• _Your objective_: In the listing below, locate the line containing "and members -/" and the line containing "with members := c.members.map". Output both of them and every line between, exactly as written, and nothing more.
......
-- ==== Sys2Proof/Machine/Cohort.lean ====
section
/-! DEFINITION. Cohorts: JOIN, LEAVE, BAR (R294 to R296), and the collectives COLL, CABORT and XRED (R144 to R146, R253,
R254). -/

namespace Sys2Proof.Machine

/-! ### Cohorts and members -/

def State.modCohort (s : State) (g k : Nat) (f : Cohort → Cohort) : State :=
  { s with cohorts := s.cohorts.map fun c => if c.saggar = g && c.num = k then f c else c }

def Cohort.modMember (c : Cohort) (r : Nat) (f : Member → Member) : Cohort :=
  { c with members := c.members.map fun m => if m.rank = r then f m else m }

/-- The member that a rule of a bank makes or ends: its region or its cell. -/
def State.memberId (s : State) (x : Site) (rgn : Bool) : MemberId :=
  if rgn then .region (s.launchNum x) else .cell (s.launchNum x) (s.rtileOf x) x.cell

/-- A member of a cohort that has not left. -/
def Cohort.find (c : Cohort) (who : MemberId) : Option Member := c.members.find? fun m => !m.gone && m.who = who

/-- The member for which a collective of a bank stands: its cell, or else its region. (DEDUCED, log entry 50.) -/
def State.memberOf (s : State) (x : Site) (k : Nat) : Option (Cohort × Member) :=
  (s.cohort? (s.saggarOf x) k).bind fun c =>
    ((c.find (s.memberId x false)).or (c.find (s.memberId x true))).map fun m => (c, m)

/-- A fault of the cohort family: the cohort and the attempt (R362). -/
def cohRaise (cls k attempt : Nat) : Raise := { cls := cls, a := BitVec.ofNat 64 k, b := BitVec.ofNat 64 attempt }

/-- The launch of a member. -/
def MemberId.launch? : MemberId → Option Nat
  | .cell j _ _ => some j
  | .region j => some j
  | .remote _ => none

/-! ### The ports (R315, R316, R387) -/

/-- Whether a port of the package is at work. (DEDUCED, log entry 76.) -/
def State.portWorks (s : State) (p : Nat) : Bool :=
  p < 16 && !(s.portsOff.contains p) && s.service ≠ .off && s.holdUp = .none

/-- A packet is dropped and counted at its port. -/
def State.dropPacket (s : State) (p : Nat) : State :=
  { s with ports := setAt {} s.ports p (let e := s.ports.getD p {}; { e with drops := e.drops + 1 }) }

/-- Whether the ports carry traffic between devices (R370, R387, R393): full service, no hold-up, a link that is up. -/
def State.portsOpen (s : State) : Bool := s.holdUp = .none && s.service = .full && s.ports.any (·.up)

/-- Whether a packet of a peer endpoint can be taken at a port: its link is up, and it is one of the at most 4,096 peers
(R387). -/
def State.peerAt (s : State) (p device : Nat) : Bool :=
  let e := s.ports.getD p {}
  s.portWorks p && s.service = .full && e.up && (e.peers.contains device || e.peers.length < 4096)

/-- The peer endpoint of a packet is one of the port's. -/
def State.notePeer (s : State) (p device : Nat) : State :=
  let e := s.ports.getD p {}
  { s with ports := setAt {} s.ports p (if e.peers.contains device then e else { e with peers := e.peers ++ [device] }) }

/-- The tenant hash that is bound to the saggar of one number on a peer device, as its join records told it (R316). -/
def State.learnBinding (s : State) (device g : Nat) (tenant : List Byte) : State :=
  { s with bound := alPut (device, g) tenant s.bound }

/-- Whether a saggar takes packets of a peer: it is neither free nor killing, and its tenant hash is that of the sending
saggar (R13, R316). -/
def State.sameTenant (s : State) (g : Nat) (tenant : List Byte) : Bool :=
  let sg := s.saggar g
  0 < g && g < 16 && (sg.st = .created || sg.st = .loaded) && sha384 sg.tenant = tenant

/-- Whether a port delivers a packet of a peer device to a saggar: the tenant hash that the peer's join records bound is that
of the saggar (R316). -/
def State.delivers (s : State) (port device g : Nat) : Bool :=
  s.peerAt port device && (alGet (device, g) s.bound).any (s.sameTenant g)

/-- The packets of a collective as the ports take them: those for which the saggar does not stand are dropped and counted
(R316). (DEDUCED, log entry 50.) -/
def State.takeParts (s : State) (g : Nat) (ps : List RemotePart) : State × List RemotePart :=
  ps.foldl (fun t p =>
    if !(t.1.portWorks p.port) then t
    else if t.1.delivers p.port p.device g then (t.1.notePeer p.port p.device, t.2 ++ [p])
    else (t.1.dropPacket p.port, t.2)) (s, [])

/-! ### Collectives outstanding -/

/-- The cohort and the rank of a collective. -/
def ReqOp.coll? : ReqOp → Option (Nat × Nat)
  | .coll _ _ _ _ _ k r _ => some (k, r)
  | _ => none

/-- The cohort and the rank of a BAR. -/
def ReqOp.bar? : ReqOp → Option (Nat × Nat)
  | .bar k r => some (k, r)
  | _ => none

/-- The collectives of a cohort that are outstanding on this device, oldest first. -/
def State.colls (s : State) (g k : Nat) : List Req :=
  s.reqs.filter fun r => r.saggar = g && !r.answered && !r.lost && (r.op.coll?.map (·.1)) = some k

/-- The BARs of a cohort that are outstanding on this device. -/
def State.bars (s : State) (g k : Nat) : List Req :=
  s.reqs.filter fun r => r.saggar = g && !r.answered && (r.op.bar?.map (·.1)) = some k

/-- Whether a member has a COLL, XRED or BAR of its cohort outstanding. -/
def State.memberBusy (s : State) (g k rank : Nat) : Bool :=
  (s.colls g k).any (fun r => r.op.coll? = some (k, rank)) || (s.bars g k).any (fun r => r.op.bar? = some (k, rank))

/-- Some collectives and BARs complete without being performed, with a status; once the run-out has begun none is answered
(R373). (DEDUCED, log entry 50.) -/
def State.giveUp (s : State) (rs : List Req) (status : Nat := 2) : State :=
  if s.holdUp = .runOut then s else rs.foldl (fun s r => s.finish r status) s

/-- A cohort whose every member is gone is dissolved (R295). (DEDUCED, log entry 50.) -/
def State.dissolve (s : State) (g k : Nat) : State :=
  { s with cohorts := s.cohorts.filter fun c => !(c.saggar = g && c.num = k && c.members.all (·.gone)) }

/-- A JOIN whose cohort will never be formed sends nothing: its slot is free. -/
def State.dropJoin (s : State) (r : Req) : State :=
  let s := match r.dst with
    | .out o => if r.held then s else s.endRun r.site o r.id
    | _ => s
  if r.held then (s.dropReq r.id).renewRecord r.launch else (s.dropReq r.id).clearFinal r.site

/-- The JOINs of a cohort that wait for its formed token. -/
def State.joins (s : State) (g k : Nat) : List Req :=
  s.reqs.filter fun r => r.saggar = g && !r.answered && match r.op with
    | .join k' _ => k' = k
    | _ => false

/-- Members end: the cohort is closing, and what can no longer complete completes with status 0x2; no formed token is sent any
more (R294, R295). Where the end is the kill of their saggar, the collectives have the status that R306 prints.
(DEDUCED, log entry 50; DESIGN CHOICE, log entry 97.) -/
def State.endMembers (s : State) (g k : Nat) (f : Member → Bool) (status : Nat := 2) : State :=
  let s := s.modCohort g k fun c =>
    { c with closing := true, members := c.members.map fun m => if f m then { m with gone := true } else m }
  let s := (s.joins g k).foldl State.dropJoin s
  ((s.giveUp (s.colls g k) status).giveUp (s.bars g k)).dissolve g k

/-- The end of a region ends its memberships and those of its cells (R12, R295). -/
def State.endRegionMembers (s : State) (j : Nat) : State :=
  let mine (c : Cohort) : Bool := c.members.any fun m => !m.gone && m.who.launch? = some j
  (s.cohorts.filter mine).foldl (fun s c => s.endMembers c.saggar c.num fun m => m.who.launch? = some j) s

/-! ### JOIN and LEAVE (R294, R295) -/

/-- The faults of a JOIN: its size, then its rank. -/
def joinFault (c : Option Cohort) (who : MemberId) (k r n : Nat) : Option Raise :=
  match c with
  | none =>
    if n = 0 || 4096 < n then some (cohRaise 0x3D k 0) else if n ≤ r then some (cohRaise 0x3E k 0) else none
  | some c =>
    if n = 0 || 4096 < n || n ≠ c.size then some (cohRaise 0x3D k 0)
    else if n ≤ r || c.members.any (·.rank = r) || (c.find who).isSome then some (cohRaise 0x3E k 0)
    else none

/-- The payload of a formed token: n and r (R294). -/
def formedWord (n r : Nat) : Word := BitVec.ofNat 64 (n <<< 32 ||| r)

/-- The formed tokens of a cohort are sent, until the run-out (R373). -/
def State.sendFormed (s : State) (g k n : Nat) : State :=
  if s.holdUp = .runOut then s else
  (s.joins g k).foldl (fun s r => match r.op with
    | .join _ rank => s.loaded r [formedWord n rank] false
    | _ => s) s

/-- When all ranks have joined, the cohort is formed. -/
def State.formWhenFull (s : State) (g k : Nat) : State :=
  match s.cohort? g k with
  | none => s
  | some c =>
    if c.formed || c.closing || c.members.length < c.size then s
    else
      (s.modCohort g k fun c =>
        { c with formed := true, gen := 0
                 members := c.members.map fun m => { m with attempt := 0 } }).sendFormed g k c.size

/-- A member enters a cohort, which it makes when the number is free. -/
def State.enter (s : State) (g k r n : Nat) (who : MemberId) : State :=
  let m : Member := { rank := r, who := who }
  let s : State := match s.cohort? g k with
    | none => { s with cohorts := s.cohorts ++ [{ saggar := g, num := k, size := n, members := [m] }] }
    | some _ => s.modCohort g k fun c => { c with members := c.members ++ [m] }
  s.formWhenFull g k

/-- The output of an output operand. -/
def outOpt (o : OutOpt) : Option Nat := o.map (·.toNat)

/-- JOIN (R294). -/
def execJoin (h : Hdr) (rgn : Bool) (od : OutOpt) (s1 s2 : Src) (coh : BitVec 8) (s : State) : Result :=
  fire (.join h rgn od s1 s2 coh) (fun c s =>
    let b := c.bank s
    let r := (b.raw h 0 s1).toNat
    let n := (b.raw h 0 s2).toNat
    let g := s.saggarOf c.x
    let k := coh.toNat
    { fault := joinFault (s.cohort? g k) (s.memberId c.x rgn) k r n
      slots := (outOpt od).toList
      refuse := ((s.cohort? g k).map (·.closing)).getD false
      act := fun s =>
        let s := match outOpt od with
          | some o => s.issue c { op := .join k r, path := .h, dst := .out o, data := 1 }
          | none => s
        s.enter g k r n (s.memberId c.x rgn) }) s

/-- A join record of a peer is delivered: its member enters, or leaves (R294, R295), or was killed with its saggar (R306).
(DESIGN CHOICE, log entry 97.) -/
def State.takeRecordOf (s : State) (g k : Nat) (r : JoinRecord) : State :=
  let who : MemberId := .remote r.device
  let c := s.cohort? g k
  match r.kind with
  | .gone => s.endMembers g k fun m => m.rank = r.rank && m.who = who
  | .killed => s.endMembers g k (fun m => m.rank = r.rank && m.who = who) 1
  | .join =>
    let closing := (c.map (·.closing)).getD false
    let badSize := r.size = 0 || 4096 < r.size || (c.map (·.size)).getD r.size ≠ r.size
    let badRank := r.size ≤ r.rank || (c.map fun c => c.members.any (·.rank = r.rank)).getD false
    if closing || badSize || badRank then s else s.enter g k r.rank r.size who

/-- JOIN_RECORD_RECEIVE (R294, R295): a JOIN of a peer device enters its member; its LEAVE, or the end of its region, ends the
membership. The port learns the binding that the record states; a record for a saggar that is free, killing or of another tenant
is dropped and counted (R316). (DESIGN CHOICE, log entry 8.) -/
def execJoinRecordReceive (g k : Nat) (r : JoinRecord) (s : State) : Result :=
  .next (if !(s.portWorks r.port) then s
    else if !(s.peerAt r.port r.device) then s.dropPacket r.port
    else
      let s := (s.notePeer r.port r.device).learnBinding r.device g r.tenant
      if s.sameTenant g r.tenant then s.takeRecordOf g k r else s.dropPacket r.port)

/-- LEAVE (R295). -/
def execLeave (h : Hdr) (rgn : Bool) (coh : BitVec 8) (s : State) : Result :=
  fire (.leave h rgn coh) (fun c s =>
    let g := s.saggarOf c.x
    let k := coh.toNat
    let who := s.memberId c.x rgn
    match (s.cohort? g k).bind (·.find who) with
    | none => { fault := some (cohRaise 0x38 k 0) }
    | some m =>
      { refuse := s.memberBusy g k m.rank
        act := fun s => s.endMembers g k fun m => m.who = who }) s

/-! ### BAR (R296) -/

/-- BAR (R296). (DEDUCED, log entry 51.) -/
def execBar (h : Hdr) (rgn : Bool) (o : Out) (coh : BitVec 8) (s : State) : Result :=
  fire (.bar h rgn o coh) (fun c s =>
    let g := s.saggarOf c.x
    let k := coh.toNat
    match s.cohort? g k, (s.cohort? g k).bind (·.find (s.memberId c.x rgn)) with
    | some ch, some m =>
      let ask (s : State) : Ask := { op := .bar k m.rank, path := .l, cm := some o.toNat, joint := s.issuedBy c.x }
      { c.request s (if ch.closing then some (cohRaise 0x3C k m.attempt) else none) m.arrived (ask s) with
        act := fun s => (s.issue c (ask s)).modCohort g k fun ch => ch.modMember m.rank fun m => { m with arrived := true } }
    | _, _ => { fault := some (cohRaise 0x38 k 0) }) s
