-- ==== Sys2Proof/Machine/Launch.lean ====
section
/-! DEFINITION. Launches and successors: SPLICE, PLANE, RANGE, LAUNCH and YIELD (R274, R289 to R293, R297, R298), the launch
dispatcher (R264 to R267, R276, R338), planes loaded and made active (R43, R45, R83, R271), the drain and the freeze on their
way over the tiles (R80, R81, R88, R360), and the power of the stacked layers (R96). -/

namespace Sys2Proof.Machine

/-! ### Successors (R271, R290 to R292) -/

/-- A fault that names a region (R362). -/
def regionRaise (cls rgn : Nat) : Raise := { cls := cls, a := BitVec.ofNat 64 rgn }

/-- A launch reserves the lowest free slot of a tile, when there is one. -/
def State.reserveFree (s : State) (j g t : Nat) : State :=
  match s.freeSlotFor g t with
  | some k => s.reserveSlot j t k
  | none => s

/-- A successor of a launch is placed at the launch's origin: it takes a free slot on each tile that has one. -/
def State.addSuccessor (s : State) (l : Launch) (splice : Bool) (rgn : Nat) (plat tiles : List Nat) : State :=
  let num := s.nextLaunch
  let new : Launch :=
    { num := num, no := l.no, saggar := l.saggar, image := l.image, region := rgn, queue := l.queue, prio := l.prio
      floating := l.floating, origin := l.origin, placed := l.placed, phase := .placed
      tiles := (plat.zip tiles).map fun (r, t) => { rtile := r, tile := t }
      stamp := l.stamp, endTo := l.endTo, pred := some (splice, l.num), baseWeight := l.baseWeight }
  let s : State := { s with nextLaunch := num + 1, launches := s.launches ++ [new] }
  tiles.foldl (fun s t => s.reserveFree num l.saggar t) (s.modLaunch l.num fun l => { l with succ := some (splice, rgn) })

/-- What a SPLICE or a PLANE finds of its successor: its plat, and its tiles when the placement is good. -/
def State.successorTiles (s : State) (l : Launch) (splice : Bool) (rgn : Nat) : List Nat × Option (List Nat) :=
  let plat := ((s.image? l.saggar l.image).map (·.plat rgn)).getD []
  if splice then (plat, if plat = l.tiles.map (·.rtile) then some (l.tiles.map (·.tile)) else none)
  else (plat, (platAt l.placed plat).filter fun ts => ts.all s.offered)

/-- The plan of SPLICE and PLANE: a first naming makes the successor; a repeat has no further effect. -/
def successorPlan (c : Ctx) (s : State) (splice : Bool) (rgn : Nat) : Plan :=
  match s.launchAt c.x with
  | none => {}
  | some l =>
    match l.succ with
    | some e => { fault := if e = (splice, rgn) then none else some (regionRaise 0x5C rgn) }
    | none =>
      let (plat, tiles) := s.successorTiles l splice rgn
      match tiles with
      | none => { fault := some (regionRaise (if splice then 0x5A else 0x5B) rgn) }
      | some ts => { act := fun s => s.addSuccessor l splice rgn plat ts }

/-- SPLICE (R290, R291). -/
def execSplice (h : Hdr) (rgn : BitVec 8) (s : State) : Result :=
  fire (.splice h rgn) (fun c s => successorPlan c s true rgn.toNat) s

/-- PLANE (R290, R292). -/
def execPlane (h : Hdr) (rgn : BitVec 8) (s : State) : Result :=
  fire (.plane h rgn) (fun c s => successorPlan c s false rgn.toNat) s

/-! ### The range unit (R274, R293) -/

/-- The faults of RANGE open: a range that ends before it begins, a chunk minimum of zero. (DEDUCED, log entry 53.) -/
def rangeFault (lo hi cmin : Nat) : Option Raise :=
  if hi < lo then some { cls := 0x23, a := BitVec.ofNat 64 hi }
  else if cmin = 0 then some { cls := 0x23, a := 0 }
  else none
......
• _Answer to this problem_:
/-! ### Cohorts and members -/

def State.modCohort (s : State) (g k : Nat) (f : Cohort → Cohort) : State :=
  { s with cohorts := s.cohorts.map fun c => if c.saggar = g && c.num = k then f c else c }

def Cohort.modMember (c : Cohort) (r : Nat) (f : Member → Member) : Cohort :=
  { c with members := c.members.map fun m => if m.rank = r then f m else m }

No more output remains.